On ne prend point en Espagne non plus qu'en France le change que ces compagnies présentent si volontiers en jouant sur la chose et sur le mot, comme elles ont tâché de faire sur celui de parlement commun à l'ancien parlement de France, dont on vient de parler, et au parlement d'Angleterre, qui est l'assemblée qui en représente toute la nation avec un pouvoir législatif et de l'étendue que tout le monde sait.
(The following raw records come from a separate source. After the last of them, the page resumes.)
-- ==== Sys2Proof/Laws/Timing.lean ====
section
/-! SUPPORT. The base cost of an instruction is the one its form is given by the table of rule R593. -/

namespace Sys2Proof.Machine

theorem timed_baseCost {s : State} {i : Instr} {n : Nat} (h : Timed s i n) : baseCost i s = n := by
  induction h with
  | arithmetic op x h =>
    simp only [List.mem_cons, List.not_mem_nil, or_false] at h
    rcases h with rfl|rfl|rfl|rfl|rfl|rfl|rfl|rfl <;> rcases x with _|_|_|_|⟨_,_|_⟩ <;> rfl
  | counting op x h =>
    simp only [List.mem_cons, List.not_mem_nil, or_false] at h
    rcases h with rfl|rfl <;> rcases x with _|_|_|⟨_,_|_⟩ <;> rfl
  | shifting o x => cases o <;> cases x <;> rfl
  | setting op b x h =>
    simp only [List.mem_cons, List.not_mem_nil, or_false] at h
    rcases h with rfl|rfl <;> cases x <;> rfl
  | prefixed xy i p n hi h ih =>
    simp only [List.mem_cons, List.not_mem_nil, or_false] at h
    rcases h with rfl|rfl|rfl <;> simp [baseCost, ih, Nat.add_comm]
  | taken cc e nn p hc h =>
    have hc' : s.cond cc = true := by cases cc <;> simp_all [Cond.Holds, State.cond, flagZ, flagC, flagPV, flagS]
    simp only [List.mem_cons, List.not_mem_nil, or_false] at h
    rcases h with rfl|rfl|rfl <;> simp [baseCost, hc']
  | notTaken cc e nn p hc h =>
    have hc' : s.cond cc = false := by cases cc <;> simp_all [Cond.Holds, State.cond, flagZ, flagC, flagPV, flagS]
    simp only [List.mem_cons, List.not_mem_nil, or_false] at h
    rcases h with rfl|rfl|rfl <;> simp [baseCost, hc']
  | loops e hb =>
    have : s.main.b - 1 ≠ 0 := by intro h; apply hb; bv_omega
    simp only [baseCost]; rw [if_pos this]
  | ends e hb => simp [baseCost, hb]
  | copyAgain i hb h =>
    have : s.bc - 1 ≠ 0 := by have : s.bc = s.word .bc := rfl; rw [this]; intro h; apply hb; bv_omega
    simp only [List.mem_cons, List.not_mem_nil, or_false] at h
    rcases h with rfl|rfl <;> (simp only [baseCost]; rw [if_pos this])
  | copyLast i hb h =>
    have : s.bc = 1 := hb
    simp only [List.mem_cons, List.not_mem_nil, or_false] at h
    rcases h with rfl|rfl <;> simp [baseCost, this]
  | portAgain i hb h =>
    have : s.main.b - 1 ≠ 0 := by intro h; apply hb; bv_omega
    simp only [List.mem_cons, List.not_mem_nil, or_false] at h
    rcases h with rfl|rfl|rfl|rfl <;> (simp only [baseCost]; rw [if_pos this])
  | portLast i hb h =>
    simp only [List.mem_cons, List.not_mem_nil, or_false] at h
    rcases h with rfl|rfl|rfl|rfl <;> simp [baseCost, hb]
  | searchAgain i hb h =>
    have : s.compareRepeats = true := by
      have e1 : s.bc = s.word .bc := rfl
      have e2 : s.hl = s.word .hl := rfl
      obtain ⟨h1, h2⟩ := hb
      simp only [State.compareRepeats]
      rw [e1, e2]
      generalize s.word .bc = w at *
      generalize s.memRead _ = x at *
      generalize s.main.a = y at *
      have h3 : w - 1 ≠ 0 := by intro h; apply h1; bv_omega
      have h4 : y - x ≠ 0 := by intro h; apply h2; bv_omega
      simpa using ⟨h3, h4⟩
    simp only [List.mem_cons, List.not_mem_nil, or_false] at h
    rcases h with rfl|rfl <;> simp [baseCost, this]
  | searchLast i hb h =>
    have : s.compareRepeats = false := by
      have e1 : s.bc = s.word .bc := rfl
      have e2 : s.hl = s.word .hl := rfl
      simp only [State.compareRepeats]
      rw [e1, e2]
      rcases hb with hb | hb <;> simp [hb]
    simp only [List.mem_cons, List.not_mem_nil, or_false] at h
    rcases h with rfl|rfl <;> simp [baseCost, this]
  | _ =>
    first
    | rfl
    | (rename_i h
       simp only [List.mem_cons, List.not_mem_nil, or_false] at h
       casesm* _ ∨ _ <;> subst_vars <;> rfl)

end Sys2Proof.Machine
end

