theorem test_decode_rotate_3 :
    decode [0b11001011, 0b00100101] = .ok (.slaR .l, []) ∧
    decode [0b11001011, 0b00100110] = .ok (.slaHL, []) ∧
    decode [0b11001011, 0b00101101] = .ok (.sraR .l, []) ∧
    decode [0b11001011, 0b00101110] = .ok (.sraHL, []) ∧
    decode [0b11001011, 0b00110101] = .ok (.sllR .l, []) ∧
    decode [0b11001011, 0b00110110] = .ok (.sllHL, []) := by decide

theorem test_decode_rotate_4 :
    decode [0b11001011, 0b00111101] = .ok (.srlR .l, []) ∧
    decode [0b11001011, 0b00111110] = .ok (.srlHL, []) ∧
    decode [0b11101101, 0b01100111] = .ok (.rrd, []) ∧
    decode [0b11101101, 0b01101111] = .ok (.rld, []) ∧
    decode [0b11011101, 0b11001011, 0xFE, 0b00000110] = .ok (.rlcXYd .ix 0xFE, []) ∧
    decode [0b11111101, 0b11001011, 0xFE, 0b00000101] = .ok (.rlcXYdR .iy 0xFE .l, []) := by decide

theorem test_decode_rotate_5 :
    decode [0b11011101, 0b11001011, 0xFE, 0b00001110] = .ok (.rrcXYd .ix 0xFE, []) ∧
    decode [0b11111101, 0b11001011, 0xFE, 0b00001101] = .ok (.rrcXYdR .iy 0xFE .l, []) ∧
    decode [0b11011101, 0b11001011, 0xFE, 0b00010110] = .ok (.rlXYd .ix 0xFE, []) ∧
    decode [0b11111101, 0b11001011, 0xFE, 0b00010101] = .ok (.rlXYdR .iy 0xFE .l, []) ∧
    decode [0b11011101, 0b11001011, 0xFE, 0b00011110] = .ok (.rrXYd .ix 0xFE, []) ∧
    decode [0b11111101, 0b11001011, 0xFE, 0b00011101] = .ok (.rrXYdR .iy 0xFE .l, []) := by decide

theorem test_decode_rotate_6 :
    decode [0b11011101, 0b11001011, 0xFE, 0b00100110] = .ok (.slaXYd .ix 0xFE, []) ∧
    decode [0b11111101, 0b11001011, 0xFE, 0b00100101] = .ok (.slaXYdR .iy 0xFE .l, []) ∧
    decode [0b11011101, 0b11001011, 0xFE, 0b00101110] = .ok (.sraXYd .ix 0xFE, []) ∧
    decode [0b11111101, 0b11001011, 0xFE, 0b00101101] = .ok (.sraXYdR .iy 0xFE .l, []) ∧
    decode [0b11011101, 0b11001011, 0xFE, 0b00110110] = .ok (.sllXYd .ix 0xFE, []) ∧
    decode [0b11111101, 0b11001011, 0xFE, 0b00110101] = .ok (.sllXYdR .iy 0xFE .l, []) := by decide

theorem test_decode_rotate_7 :
    decode [0b11011101, 0b11001011, 0xFE, 0b00111110] = .ok (.srlXYd .ix 0xFE, []) ∧
    decode [0b11111101, 0b11001011, 0xFE, 0b00111101] = .ok (.srlXYdR .iy 0xFE .l, []) := by decide

theorem test_decode_lookup :
    decode [0b11001011] = .ok (.prefixCB, []) ∧
    decode [0b11011101] = .ok (.prefixDD, []) ∧
    decode [0b11101101] = .ok (.prefixED, []) ∧
    decode [0b11111101] = .ok (.prefixFD, []) ∧
    decode [0b11011101, 0b11001011] = .ok (.prefixCBAfterIndex .ix, []) := by decide

theorem test_decode_io_1 :
    decode [0b11010011, 0x5A] = .ok (.outNA 0x5A, []) ∧
    decode [0b11011011, 0x5A] = .ok (.inAN 0x5A, []) ∧
    decode [0b11101101, 0b01010000] = .ok (.inRC .d, []) ∧
    decode [0b11101101, 0b01110000] = .ok (.inFC, []) ∧
    decode [0b11101101, 0b01010001] = .ok (.outCR .d, []) ∧
    decode [0b11101101, 0b01110001] = .ok (.outC0, []) := by decide

theorem test_decode_io_2 :
    decode [0b11101101, 0b10100010] = .ok (.ini, []) ∧
    decode [0b11101101, 0b10100011] = .ok (.outi, []) ∧
    decode [0b11101101, 0b10101010] = .ok (.ind, []) ∧
    decode [0b11101101, 0b10101011] = .ok (.outd, []) ∧
    decode [0b11101101, 0b10110010] = .ok (.inir, []) ∧
    decode [0b11101101, 0b10110011] = .ok (.otir, []) := by decide

theorem test_decode_io_3 :
    decode [0b11101101, 0b10111010] = .ok (.indr, []) ∧
    decode [0b11101101, 0b10111011] = .ok (.otdr, []) := by decide

theorem test_decode_bit_1 :
    decode [0b11001011, 0b01110101] = .ok (.bitBR 6 .l, []) ∧
    decode [0b11001011, 0b01110110] = .ok (.bitBHL 6, []) ∧
    decode [0b11001011, 0b10110101] = .ok (.resBR 6 .l, []) ∧
    decode [0b11001011, 0b10110110] = .ok (.resBHL 6, []) ∧
    decode [0b11001011, 0b11110101] = .ok (.setBR 6 .l, []) ∧
    decode [0b11001011, 0b11110110] = .ok (.setBHL 6, []) := by decide

theorem test_decode_bit_2 :
    decode [0b11011101, 0b11001011, 0xFE, 0b01110110] = .ok (.bitBXYd .ix 0xFE 6, []) ∧
    decode [0b11111101, 0b11001011, 0xFE, 0b01110011] = .ok (.bitBXYdCopies .iy 0xFE 6 3, []) ∧
    decode [0b11011101, 0b11001011, 0xFE, 0b10110110] = .ok (.resBXYd .ix 0xFE 6, []) ∧
    decode [0b11111101, 0b11001011, 0xFE, 0b10110101] = .ok (.resBXYdR .iy 0xFE 6 .l, []) ∧
    decode [0b11011101, 0b11001011, 0xFE, 0b11110110] = .ok (.setBXYd .ix 0xFE 6, []) ∧
    decode [0b11111101, 0b11001011, 0xFE, 0b11110101] = .ok (.setBXYdR .iy 0xFE 6 .l, []) := by decide

theorem test_decode_block_1 :
    decode [0b11101101, 0b10100000] = .ok (.ldi, []) ∧
    decode [0b11101101, 0b10100001] = .ok (.cpi, []) ∧
    decode [0b11101101, 0b10101000] = .ok (.ldd, []) ∧
    decode [0b11101101, 0b10101001] = .ok (.cpd, []) ∧
    decode [0b11101101, 0b10110000] = .ok (.ldir, []) ∧
    decode [0b11101101, 0b10110001] = .ok (.cpir, []) := by decide

theorem test_decode_block_2 :
    decode [0b11101101, 0b10111000] = .ok (.lddr, []) ∧
    decode [0b11101101, 0b10111001] = .ok (.cpdr, []) := by decide

theorem test_decode_prefix :
    decode [0b11011101, 0b11111101, 0b00100001, 0x34, 0x12] = .ok (.indexAgain .ix (.ldXYNN .iy 0x1234), []) ∧
    decode [0b11111101, 0b11101101, 0b10110000] = .ok (.edAfterIndex .iy .ldir, []) ∧
    decode [0b11011101, 0b01000001] = .ok (.indexNoEffect .ix (.ldRR .b .c), []) ∧
    decode [0b11011101, 0b11101011] = .ok (.indexNoEffect .ix .exDEHL, []) ∧
    decode [0b11011101, 0b01110110] = .ok (.indexNoEffect .ix .halt, []) := by decide

theorem test_decode_stops :
    decode [] = .error .outOfBytes ∧ decode [0x01, 0x34] = .error .outOfBytes ∧
    decode [0xDD, 0xCB, 0x12] = .error .outOfBytes ∧ decode [0x3E, 0x5A, 0x77] = .ok (.ldRN .a 0x5A, [0x77]) := by decide

theorem test_decodeTableWord :
    decodeTableWord 16 0xB0ED = some .ldir ∧ decodeTableWord 8 0xCB = some .prefixCB ∧
    decodeTableWord 24 0x1234C3 = some (.jpNN 0x1234) ∧ decodeTableWord 32 0xC7FFCBFD = some (.setBXYdR .iy 0xFF 0 .a) ∧
    decodeTableWord 8 0x01 = some (.ldDDNN .bc 0) := by decide

/-! ## Single steps, from the vectors of spec/95_test_vectors.md -/

/-- The default start state of spec/95_test_vectors.md. -/
def base : State :=
  { State.reset with main := Bank.zero, pc := 0x8000, portAnswers := [0xFF, 0xFF], busAnswers := [0xFF] }

def base128 : State := { base with is128 := true, memorySelect := 0 }

def withA (a f : Byte) : State := { base with main := { Bank.zero with a := a, f := f } }

def withHL (hl : Word) (s : State) : State := { s with main := { s.main with h := hi8 hl, l := lo8 hl } }

def withBC (bc : Word) (s : State) : State := { s with main := { s.main with b := hi8 bc, c := lo8 bc } }

def withDE (de : Word) (s : State) : State := { s with main := { s.main with d := hi8 de, e := lo8 de } }

/-- The code at PC. -/
def State.code (s : State) (bytes : List Byte) : State := s.placeAll s.pc bytes

/-- The state after one slot; a state that no slot leaves where a slot has no step. -/
def after (s : State) : State :=
  match step s with
  | .next t => t
  | .fault _ => { s with t := 999999 }
  | .refused _ => { s with t := 999999 }

/-- A, F, PC, T and R. -/
def seen (s : State) : Byte × Byte × Word × Nat × Byte := (s.main.a, s.main.f, s.pc, s.t, s.r)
Les enregistrements des parlements sont connus en Espagne comme en France pour ce qu'ils valent intrinsèquement, c'est-à-dire comme n'ayant aucun trait à ajouter rien à l'autorité du roi, devant laquelle toute autre disparaît en France; mais simplement ut notum sit, c'est-à-dire pour rendre publique et solennellement publique la teneur de la pièce qui s'enregistre, et pour faire une loi au parlement qui l'enregistre d'y conformer ses jugements. Que si les rois ont permis les remontrances aux parlements, chose dont l'usage ou l'exclusion dépend uniquement de la volonté des rois, ce n'est que pour éviter les surprises et connaître avec plus de justesse et de réflexion les conséquences du tout ou de partie de la pièce envoyée pour enregistrer, qui se retire ou qui est modifiée, si le roi est touché des raisons qui font la matière des remontrances, ou s'il ne l'est pas, qui s'enregistre, nonobstant une ou plusieurs remontrances.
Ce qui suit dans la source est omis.